Every record that follows must be given again exactly.

============================================================

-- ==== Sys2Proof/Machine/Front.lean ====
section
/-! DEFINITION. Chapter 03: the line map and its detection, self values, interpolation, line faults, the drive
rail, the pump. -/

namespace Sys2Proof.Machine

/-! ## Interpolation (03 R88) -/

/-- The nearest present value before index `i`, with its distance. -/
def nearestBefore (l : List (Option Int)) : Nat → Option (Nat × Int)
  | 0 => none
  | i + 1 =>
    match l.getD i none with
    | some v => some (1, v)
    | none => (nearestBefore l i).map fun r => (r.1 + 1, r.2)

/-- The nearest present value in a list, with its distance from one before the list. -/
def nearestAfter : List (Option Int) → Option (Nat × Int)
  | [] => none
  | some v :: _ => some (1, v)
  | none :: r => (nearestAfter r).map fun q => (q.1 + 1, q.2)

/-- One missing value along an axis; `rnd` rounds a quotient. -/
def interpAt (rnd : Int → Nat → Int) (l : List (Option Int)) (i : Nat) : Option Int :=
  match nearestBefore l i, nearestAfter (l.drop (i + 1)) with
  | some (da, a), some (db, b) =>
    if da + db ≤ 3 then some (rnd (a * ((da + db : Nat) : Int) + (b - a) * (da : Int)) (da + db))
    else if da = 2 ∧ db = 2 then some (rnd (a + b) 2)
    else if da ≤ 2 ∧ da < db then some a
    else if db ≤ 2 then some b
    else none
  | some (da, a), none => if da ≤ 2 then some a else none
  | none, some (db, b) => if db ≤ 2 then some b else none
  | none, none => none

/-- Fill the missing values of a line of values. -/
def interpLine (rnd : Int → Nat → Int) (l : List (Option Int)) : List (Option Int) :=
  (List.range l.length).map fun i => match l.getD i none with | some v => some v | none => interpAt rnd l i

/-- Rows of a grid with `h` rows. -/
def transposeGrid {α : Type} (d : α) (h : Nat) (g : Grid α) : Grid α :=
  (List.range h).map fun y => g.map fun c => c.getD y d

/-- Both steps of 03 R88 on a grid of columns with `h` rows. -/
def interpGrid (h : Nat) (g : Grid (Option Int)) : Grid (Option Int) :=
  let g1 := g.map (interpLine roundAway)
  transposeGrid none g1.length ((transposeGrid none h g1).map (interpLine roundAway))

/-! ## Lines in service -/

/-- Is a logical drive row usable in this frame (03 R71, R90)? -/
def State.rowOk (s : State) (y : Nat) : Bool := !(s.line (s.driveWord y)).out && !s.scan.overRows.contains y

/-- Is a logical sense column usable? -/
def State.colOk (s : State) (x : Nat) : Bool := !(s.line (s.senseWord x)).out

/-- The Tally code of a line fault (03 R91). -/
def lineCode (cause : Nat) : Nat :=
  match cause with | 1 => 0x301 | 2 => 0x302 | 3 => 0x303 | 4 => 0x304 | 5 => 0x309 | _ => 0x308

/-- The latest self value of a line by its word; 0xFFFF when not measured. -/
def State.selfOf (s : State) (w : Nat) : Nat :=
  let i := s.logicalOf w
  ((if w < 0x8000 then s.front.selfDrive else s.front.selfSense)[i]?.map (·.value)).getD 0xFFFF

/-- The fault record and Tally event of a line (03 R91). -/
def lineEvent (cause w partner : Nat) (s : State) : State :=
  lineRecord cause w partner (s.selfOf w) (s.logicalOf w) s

============================================================

» **SOLUTION TO THIS EXERCISE**
-- ==== Sys2Proof/Machine/Front.lean ====
section
/-! DEFINITION. Chapter 03: the line map and its detection, self values, interpolation, line faults, the drive
rail, the pump. -/

namespace Sys2Proof.Machine

/-! ## Interpolation (03 R88) -/

/-- The nearest present value before index `i`, with its distance. -/
def nearestBefore (l : List (Option Int)) : Nat → Option (Nat × Int)
  | 0 => none
  | i + 1 =>
    match l.getD i none with
    | some v => some (1, v)
    | none => (nearestBefore l i).map fun r => (r.1 + 1, r.2)

/-- The nearest present value in a list, with its distance from one before the list. -/
def nearestAfter : List (Option Int) → Option (Nat × Int)
  | [] => none
  | some v :: _ => some (1, v)
  | none :: r => (nearestAfter r).map fun q => (q.1 + 1, q.2)

/-- One missing value along an axis; `rnd` rounds a quotient. -/
def interpAt (rnd : Int → Nat → Int) (l : List (Option Int)) (i : Nat) : Option Int :=
  match nearestBefore l i, nearestAfter (l.drop (i + 1)) with
  | some (da, a), some (db, b) =>
    if da + db ≤ 3 then some (rnd (a * ((da + db : Nat) : Int) + (b - a) * (da : Int)) (da + db))
    else if da = 2 ∧ db = 2 then some (rnd (a + b) 2)
    else if da ≤ 2 ∧ da < db then some a
    else if db ≤ 2 then some b
    else none
  | some (da, a), none => if da ≤ 2 then some a else none
  | none, some (db, b) => if db ≤ 2 then some b else none
  | none, none => none

/-- Fill the missing values of a line of values. -/
def interpLine (rnd : Int → Nat → Int) (l : List (Option Int)) : List (Option Int) :=
  (List.range l.length).map fun i => match l.getD i none with | some v => some v | none => interpAt rnd l i

/-- Rows of a grid with `h` rows. -/
def transposeGrid {α : Type} (d : α) (h : Nat) (g : Grid α) : Grid α :=
  (List.range h).map fun y => g.map fun c => c.getD y d

/-- Both steps of 03 R88 on a grid of columns with `h` rows. -/
def interpGrid (h : Nat) (g : Grid (Option Int)) : Grid (Option Int) :=
  let g1 := g.map (interpLine roundAway)
  transposeGrid none g1.length ((transposeGrid none h g1).map (interpLine roundAway))

/-! ## Lines in service -/

/-- Is a logical drive row usable in this frame (03 R71, R90)? -/
def State.rowOk (s : State) (y : Nat) : Bool := !(s.line (s.driveWord y)).out && !s.scan.overRows.contains y

/-- Is a logical sense column usable? -/
def State.colOk (s : State) (x : Nat) : Bool := !(s.line (s.senseWord x)).out

/-- The Tally code of a line fault (03 R91). -/
def lineCode (cause : Nat) : Nat :=
  match cause with | 1 => 0x301 | 2 => 0x302 | 3 => 0x303 | 4 => 0x304 | 5 => 0x309 | _ => 0x308

/-- The latest self value of a line by its word; 0xFFFF when not measured. -/
def State.selfOf (s : State) (w : Nat) : Nat :=
  let i := s.logicalOf w
  ((if w < 0x8000 then s.front.selfDrive else s.front.selfSense)[i]?.map (·.value)).getD 0xFFFF

/-- The fault record and Tally event of a line (03 R91). -/
def lineEvent (cause w partner : Nat) (s : State) : State :=
  lineRecord cause w partner (s.selfOf w) (s.logicalOf w) s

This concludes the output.